LLM with GPT4All

This time, we’re leveraging Mistral in GGUF format, which is compatible with CPU execution. The model is packaged by GPT4All. From GPT4All official website, it says that GPT4All is:

A free-to-use, locally running, privacy-aware chatbot. No GPU or internet required.

It’s open-source as well. To understand GPT4All better, you can get more information from https://gpt4all.io. We just download the model from GPT4All and utilize it with LangChain. The model can be downloaded onto anywhere on your computer and it’s operating system independent.

Before we dive into GPT4All, we’d need to understand GGUF.

GGUF (GPT-Generated Unified Format), introduced as a successor to GGML (GPT-Generated Model Language), was released on August 21, 2023. This format represents a significant advancement in the field of language model file formats, enabling enhanced storage and processing of large language models like GPT. Developed by contributors from the AI community, including Georgi Gerganov, the creator of GGML, the creation of GGUF aligns with the needs of large-scale AI models, though it appears to be an independent effort. Its use in contexts involving Facebook’s (Meta’s) LLaMA (Large Language Model Meta AI) models underscores its importance in the AI landscape.

For more information about GGUF, you may check at https://deci.ai/blog/ggml-vs-gguf-comparing-formats-amp-top-5-methods-for-running-gguf-files/

Install GPT4All in the Environment

pip install gpt4all

Download the Model

Visit https://github.com/nomic-ai/gpt4all and find the model with your interest. Or just directly download

mkdir models
wget https://gpt4all.io/models/gguf/mistral-7b-openorca.Q4_0.gguf -O models/mistral-7b-openorca.Q4_0.gguf

Define and Call the Quantized LLM

from langchain_community.llms import GPT4All
from langchain.callbacks.streaming_stdout import StreamingStdOutCallbackHandler

# There are many CallbackHandlers supported, such as
# from langchain.callbacks.streamlit import StreamlitCallbackHandler

callbacks = [StreamingStdOutCallbackHandler()]
llm = GPT4All(model="./models/mistral-7b-openorca.gguf2.Q4_0.gguf", n_threads=8)

# Generate text. Tokens are streamed through the callback manager.
llm("Once upon a time, ", callbacks=callbacks)

From the provided example, we can see that:

The Mistral language model is managed by GPT4All.
We utilize LangChain in conjunction with the GPT4All library to manage the language model, which appears straightforward, akin to the simplicity of Ollama as introduced in the previous chapter.

GPT4All also offers a range of other significant LLMs, which can be discovered and downloaded from its official website.

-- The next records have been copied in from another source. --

-- ==== Sys2Proof/Laws/State.lean ====
section
/-! SUPPORT. What each update of the state leaves unchanged: one lemma per field per update. -/

namespace Sys2Proof.Machine

@[simp] theorem State.modDie_t9c (s : State) (d : Nat) (f : Die → Die) : (s.modDie d f).t9c = s.t9c := rfl
@[simp] theorem State.modDie_rev (s : State) (d : Nat) (f : Die → Die) : (s.modDie d f).rev = s.rev := rfl
@[simp] theorem State.modDie_keyHash (s : State) (d : Nat) (f : Die → Die) : (s.modDie d f).keyHash = s.keyHash := rfl
@[simp] theorem State.modDie_minVersion (s : State) (d : Nat) (f : Die → Die) : (s.modDie d f).minVersion = s.minVersion := rfl
@[simp] theorem State.modDie_firmware (s : State) (d : Nat) (f : Die → Die) : (s.modDie d f).firmware = s.firmware := rfl
@[simp] theorem State.modDie_bootFail (s : State) (d : Nat) (f : Die → Die) : (s.modDie d f).bootFail = s.bootFail := rfl
@[simp] theorem State.modDie_bootWarm (s : State) (d : Nat) (f : Die → Die) : (s.modDie d f).bootWarm = s.bootWarm := rfl
@[simp] theorem State.modDie_bootState (s : State) (d : Nat) (f : Die → Die) : (s.modDie d f).bootState = s.bootState := rfl
@[simp] theorem State.modDie_trainingValid (s : State) (d : Nat) (f : Die → Die) : (s.modDie d f).trainingValid = s.trainingValid := rfl
@[simp] theorem State.modDie_retentionValid (s : State) (d : Nat) (f : Die → Die) : (s.modDie d f).retentionValid = s.retentionValid := rfl
@[simp] theorem State.modDie_retained (s : State) (d : Nat) (f : Die → Die) : (s.modDie d f).retained = s.retained := rfl
@[simp] theorem State.modDie_keeping (s : State) (d : Nat) (f : Die → Die) : (s.modDie d f).keeping = s.keeping := rfl
@[simp] theorem State.modDie_mailbox (s : State) (d : Nat) (f : Die → Die) : (s.modDie d f).mailbox = s.mailbox := rfl
@[simp] theorem State.modDie_nonceDue (s : State) (d : Nat) (f : Die → Die) : (s.modDie d f).nonceDue = s.nonceDue := rfl
@[simp] theorem State.modDie_nonce (s : State) (d : Nat) (f : Die → Die) : (s.modDie d f).nonce = s.nonce := rfl
@[simp] theorem State.modDie_report (s : State) (d : Nat) (f : Die → Die) : (s.modDie d f).report = s.report := rfl
@[simp] theorem State.modDie_belt (s : State) (d : Nat) (f : Die → Die) : (s.modDie d f).belt = s.belt := rfl
@[simp] theorem State.modDie_point (s : State) (d : Nat) (f : Die → Die) : (s.modDie d f).point = s.point := rfl
@[simp] theorem State.modDie_temp (s : State) (d : Nat) (f : Die → Die) : (s.modDie d f).temp = s.temp := rfl
@[simp] theorem State.modDie_modeDue (s : State) (d : Nat) (f : Die → Die) : (s.modDie d f).modeDue = s.modeDue := rfl
@[simp] theorem State.modDie_hotTicks (s : State) (d : Nat) (f : Die → Die) : (s.modDie d f).hotTicks = s.hotTicks := rfl
@[simp] theorem State.modDie_coolTicks (s : State) (d : Nat) (f : Die → Die) : (s.modDie d f).coolTicks = s.coolTicks := rfl
@[simp] theorem State.modDie_clocksStopped (s : State) (d : Nat) (f : Die → Die) : (s.modDie d f).clocksStopped = s.clocksStopped := rfl
@[simp] theorem State.modDie_ctxa0 (s : State) (d : Nat) (f : Die → Die) : (s.modDie d f).ctxa0 = s.ctxa0 := rfl
@[simp] theorem State.modDie_ctxa1 (s : State) (d : Nat) (f : Die → Die) : (s.modDie d f).ctxa1 = s.ctxa1 := rfl
@[simp] theorem State.modDie_ctxst (s : State) (d : Nat) (f : Die → Die) : (s.modDie d f).ctxst = s.ctxst := rfl
@[simp] theorem State.modDie_queues (s : State) (d : Nat) (f : Die → Die) : (s.modDie d f).queues = s.queues := rfl
@[simp] theorem State.modDie_dram (s : State) (d : Nat) (f : Die → Die) : (s.modDie d f).dram = s.dram := rfl
@[simp] theorem State.modDie_hostMem (s : State) (d : Nat) (f : Die → Die) : (s.modDie d f).hostMem = s.hostMem := rfl
@[simp] theorem State.modDie_ctxs (s : State) (d : Nat) (f : Die → Die) : (s.modDie d f).ctxs = s.ctxs := rfl
@[simp] theorem State.modDie_launches (s : State) (d : Nat) (f : Die → Die) : (s.modDie d f).launches = s.launches := rfl
@[simp] theorem State.modDie_calls (s : State) (d : Nat) (f : Die → Die) : (s.modDie d f).calls = s.calls := rfl
@[simp] theorem State.modDie_blocks (s : State) (d : Nat) (f : Die → Die) : (s.modDie d f).blocks = s.blocks := rfl
@[simp] theorem State.modDie_warps (s : State) (d : Nat) (f : Die → Die) : (s.modDie d f).warps = s.warps := rfl
@[simp] theorem State.modDie_ops (s : State) (d : Nat) (f : Die → Die) : (s.modDie d f).ops = s.ops := rfl
@[simp] theorem State.modDie_owned (s : State) (d : Nat) (f : Die → Die) : (s.modDie d f).owned = s.owned := rfl
@[simp] theorem State.modDie_words (s : State) (d : Nat) (f : Die → Die) : (s.modDie d f).words = s.words := rfl
@[simp] theorem State.modDie_outbound (s : State) (d : Nat) (f : Die → Die) : (s.modDie d f).outbound = s.outbound := rfl
@[simp] theorem State.modDie_realTime (s : State) (d : Nat) (f : Die → Die) : (s.modDie d f).realTime = s.realTime := rfl
@[simp] theorem State.modDie_agenda (s : State) (d : Nat) (f : Die → Die) : (s.modDie d f).agenda = s.agenda := rfl
@[simp] theorem State.modDie_cur (s : State) (d : Nat) (f : Die → Die) : (s.modDie d f).cur = s.cur := rfl
@[simp] theorem State.modDie_secondary (s : State) (d : Nat) (f : Die → Die) : (s.modDie d f).secondary = s.secondary := rfl
@[simp] theorem State.modDie_portsDone (s : State) (d : Nat) (f : Die → Die) : (s.modDie d f).portsDone = s.portsDone := rfl
@[simp] theorem State.modDie_resumed (s : State) (d : Nat) (f : Die → Die) : (s.modDie d f).resumed = s.resumed := rfl
@[simp] theorem State.modDie_nextId (s : State) (d : Nat) (f : Die → Die) : (s.modDie d f).nextId = s.nextId := rfl
@[simp] theorem State.modDie_fresh (s : State) (d : Nat) (f : Die → Die) : (s.modDie d f).fresh = s.fresh := rfl
@[simp] theorem State.modDie_arrivals (s : State) (d : Nat) (f : Die → Die) : (s.modDie d f).arrivals = s.arrivals := rfl
@[simp] theorem State.modDie_hostWaiting (s : State) (d : Nat) (f : Die → Die) : (s.modDie d f).hostWaiting = s.hostWaiting := rfl
@[simp] theorem State.modDie_sensorWaiting (s : State) (d : Nat) (f : Die → Die) : (s.modDie d f).sensorWaiting = s.sensorWaiting := rfl

@[simp] theorem State.modWarp_t9c (s : State) (v : Nat) (f : Warp → Warp) : (s.modWarp v f).t9c = s.t9c := rfl
@[simp] theorem State.modWarp_rev (s : State) (v : Nat) (f : Warp → Warp) : (s.modWarp v f).rev = s.rev := rfl
@[simp] theorem State.modWarp_keyHash (s : State) (v : Nat) (f : Warp → Warp) : (s.modWarp v f).keyHash = s.keyHash := rfl
@[simp] theorem State.modWarp_minVersion (s : State) (v : Nat) (f : Warp → Warp) : (s.modWarp v f).minVersion = s.minVersion := rfl
@[simp] theorem State.modWarp_firmware (s : State) (v : Nat) (f : Warp → Warp) : (s.modWarp v f).firmware = s.firmware := rfl
@[simp] theorem State.modWarp_bootFail (s : State) (v : Nat) (f : Warp → Warp) : (s.modWarp v f).bootFail = s.bootFail := rfl
@[simp] theorem State.modWarp_bootWarm (s : State) (v : Nat) (f : Warp → Warp) : (s.modWarp v f).bootWarm = s.bootWarm := rfl
@[simp] theorem State.modWarp_bootState (s : State) (v : Nat) (f : Warp → Warp) : (s.modWarp v f).bootState = s.bootState := rfl
@[simp] theorem State.modWarp_trainingValid (s : State) (v : Nat) (f : Warp → Warp) : (s.modWarp v f).trainingValid = s.trainingValid := rfl
@[simp] theorem State.modWarp_retentionValid (s : State) (v : Nat) (f : Warp → Warp) : (s.modWarp v f).retentionValid = s.retentionValid := rfl
@[simp] theorem State.modWarp_retained (s : State) (v : Nat) (f : Warp → Warp) : (s.modWarp v f).retained = s.retained := rfl
@[simp] theorem State.modWarp_keeping (s : State) (v : Nat) (f : Warp → Warp) : (s.modWarp v f).keeping = s.keeping := rfl
@[simp] theorem State.modWarp_mailbox (s : State) (v : Nat) (f : Warp → Warp) : (s.modWarp v f).mailbox = s.mailbox := rfl
@[simp] theorem State.modWarp_nonceDue (s : State) (v : Nat) (f : Warp → Warp) : (s.modWarp v f).nonceDue = s.nonceDue := rfl
@[simp] theorem State.modWarp_nonce (s : State) (v : Nat) (f : Warp → Warp) : (s.modWarp v f).nonce = s.nonce := rfl
@[simp] theorem State.modWarp_report (s : State) (v : Nat) (f : Warp → Warp) : (s.modWarp v f).report = s.report := rfl
@[simp] theorem State.modWarp_belt (s : State) (v : Nat) (f : Warp → Warp) : (s.modWarp v f).belt = s.belt := rfl
@[simp] theorem State.modWarp_point (s : State) (v : Nat) (f : Warp → Warp) : (s.modWarp v f).point = s.point := rfl
@[simp] theorem State.modWarp_temp (s : State) (v : Nat) (f : Warp → Warp) : (s.modWarp v f).temp = s.temp := rfl
@[simp] theorem State.modWarp_modeDue (s : State) (v : Nat) (f : Warp → Warp) : (s.modWarp v f).modeDue = s.modeDue := rfl
@[simp] theorem State.modWarp_hotTicks (s : State) (v : Nat) (f : Warp → Warp) : (s.modWarp v f).hotTicks = s.hotTicks := rfl
@[simp] theorem State.modWarp_coolTicks (s : State) (v : Nat) (f : Warp → Warp) : (s.modWarp v f).coolTicks = s.coolTicks := rfl
@[simp] theorem State.modWarp_clocksStopped (s : State) (v : Nat) (f : Warp → Warp) : (s.modWarp v f).clocksStopped = s.clocksStopped := rfl
@[simp] theorem State.modWarp_ctxa0 (s : State) (v : Nat) (f : Warp → Warp) : (s.modWarp v f).ctxa0 = s.ctxa0 := rfl
@[simp] theorem State.modWarp_ctxa1 (s : State) (v : Nat) (f : Warp → Warp) : (s.modWarp v f).ctxa1 = s.ctxa1 := rfl
@[simp] theorem State.modWarp_ctxst (s : State) (v : Nat) (f : Warp → Warp) : (s.modWarp v f).ctxst = s.ctxst := rfl
@[simp] theorem State.modWarp_queues (s : State) (v : Nat) (f : Warp → Warp) : (s.modWarp v f).queues = s.queues := rfl
@[simp] theorem State.modWarp_dies (s : State) (v : Nat) (f : Warp → Warp) : (s.modWarp v f).dies = s.dies := rfl
@[simp] theorem State.modWarp_dram (s : State) (v : Nat) (f : Warp → Warp) : (s.modWarp v f).dram = s.dram := rfl
@[simp] theorem State.modWarp_hostMem (s : State) (v : Nat) (f : Warp → Warp) : (s.modWarp v f).hostMem = s.hostMem := rfl
@[simp] theorem State.modWarp_ctxs (s : State) (v : Nat) (f : Warp → Warp) : (s.modWarp v f).ctxs = s.ctxs := rfl
@[simp] theorem State.modWarp_launches (s : State) (v : Nat) (f : Warp → Warp) : (s.modWarp v f).launches = s.launches := rfl
@[simp] theorem State.modWarp_calls (s : State) (v : Nat) (f : Warp → Warp) : (s.modWarp v f).calls = s.calls := rfl
@[simp] theorem State.modWarp_blocks (s : State) (v : Nat) (f : Warp → Warp) : (s.modWarp v f).blocks = s.blocks := rfl
@[simp] theorem State.modWarp_ops (s : State) (v : Nat) (f : Warp → Warp) : (s.modWarp v f).ops = s.ops := rfl
@[simp] theorem State.modWarp_owned (s : State) (v : Nat) (f : Warp → Warp) : (s.modWarp v f).owned = s.owned := rfl
@[simp] theorem State.modWarp_words (s : State) (v : Nat) (f : Warp → Warp) : (s.modWarp v f).words = s.words := rfl
@[simp] theorem State.modWarp_outbound (s : State) (v : Nat) (f : Warp → Warp) : (s.modWarp v f).outbound = s.outbound := rfl
@[simp] theorem State.modWarp_realTime (s : State) (v : Nat) (f : Warp → Warp) : (s.modWarp v f).realTime = s.realTime := rfl
@[simp] theorem State.modWarp_agenda (s : State) (v : Nat) (f : Warp → Warp) : (s.modWarp v f).agenda = s.agenda := rfl
@[simp] theorem State.modWarp_cur (s : State) (v : Nat) (f : Warp → Warp) : (s.modWarp v f).cur = s.cur := rfl
@[simp] theorem State.modWarp_secondary (s : State) (v : Nat) (f : Warp → Warp) : (s.modWarp v f).secondary = s.secondary := rfl
@[simp] theorem State.modWarp_portsDone (s : State) (v : Nat) (f : Warp → Warp) : (s.modWarp v f).portsDone = s.portsDone := rfl
@[simp] theorem State.modWarp_resumed (s : State) (v : Nat) (f : Warp → Warp) : (s.modWarp v f).resumed = s.resumed := rfl
@[simp] theorem State.modWarp_nextId (s : State) (v : Nat) (f : Warp → Warp) : (s.modWarp v f).nextId = s.nextId := rfl
@[simp] theorem State.modWarp_fresh (s : State) (v : Nat) (f : Warp → Warp) : (s.modWarp v f).fresh = s.fresh := rfl
@[simp] theorem State.modWarp_arrivals (s : State) (v : Nat) (f : Warp → Warp) : (s.modWarp v f).arrivals = s.arrivals := rfl
@[simp] theorem State.modWarp_hostWaiting (s : State) (v : Nat) (f : Warp → Warp) : (s.modWarp v f).hostWaiting = s.hostWaiting := rfl
@[simp] theorem State.modWarp_sensorWaiting (s : State) (v : Nat) (f : Warp → Warp) : (s.modWarp v f).sensorWaiting = s.sensorWaiting := rfl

Reminder: The Large Language Models (LLMs) included with GPT4All and Ollama are quantized, which implies that the model size has been reduced at the expense of performance. For businesses that prioritize quality, it is advisable to opt for non-quantized LLMs, such as mistralai/Mistral-7B-Instruct-v0.2 at https://huggingface.co/mistralai/Mistral-7B-Instruct-v0.2

I will continue to use Ollama and GPT4All for managing the LLM as it is both simple and straightforward for development purposes. Meanwhile, I will provide sample code to run a non-quantized LLM. Obviously, the non-quantized LLM requires a certain amount of capacity in the environment.

Run the Full Model (non-quantized) Locally without GPT4All

If you do have enough capacity, you can try this code snippet to define your own LLM which is running locally, using huggingface_pipeline

from langchain_community.llms.huggingface_pipeline import HuggingFacePipeline
from transformers import AutoModelForCausalLM, AutoTokenizer, pipeline

model_id = "mistralai/Mistral-7B-Instruct-v0.2"
tokenizer = AutoTokenizer.from_pretrained(model_id)
model = AutoModelForCausalLM.from_pretrained(model_id)
pipe = pipeline("text-generation", model=model, tokenizer=tokenizer, max_new_tokens=10)
llm = HuggingFacePipeline(pipeline=pipe)

Reference > https://python.langchain.com/docs/integrations/llms/huggingface_pipelines/

Leverage the LLM Remotely through `HuggingFaceEndpoint`

If you do not have an environment with enough capacity, you can simply leverage free API on Hugging Face, with HuggingFaceEndpoint class. In this case, nothing is downloaded locally.

import os
HUGGINGFACEHUB_API_TOKEN = os.getenv("HUGGINGFACEHUB_API_TOKEN")

from langchain_huggingface import HuggingFaceEndpoint
repo_id = "mistralai/Mistral-7B-Instruct-v0.2"
llm = HuggingFaceEndpoint(
    repo_id = repo_id,
    temperature = 0.5,
    huggingfacehub_api_token=HUGGINGFACEHUB_API_TOKEN,
    max_new_tokens = 250,
)

This the most easiest way to call an LLM from Hugging Face.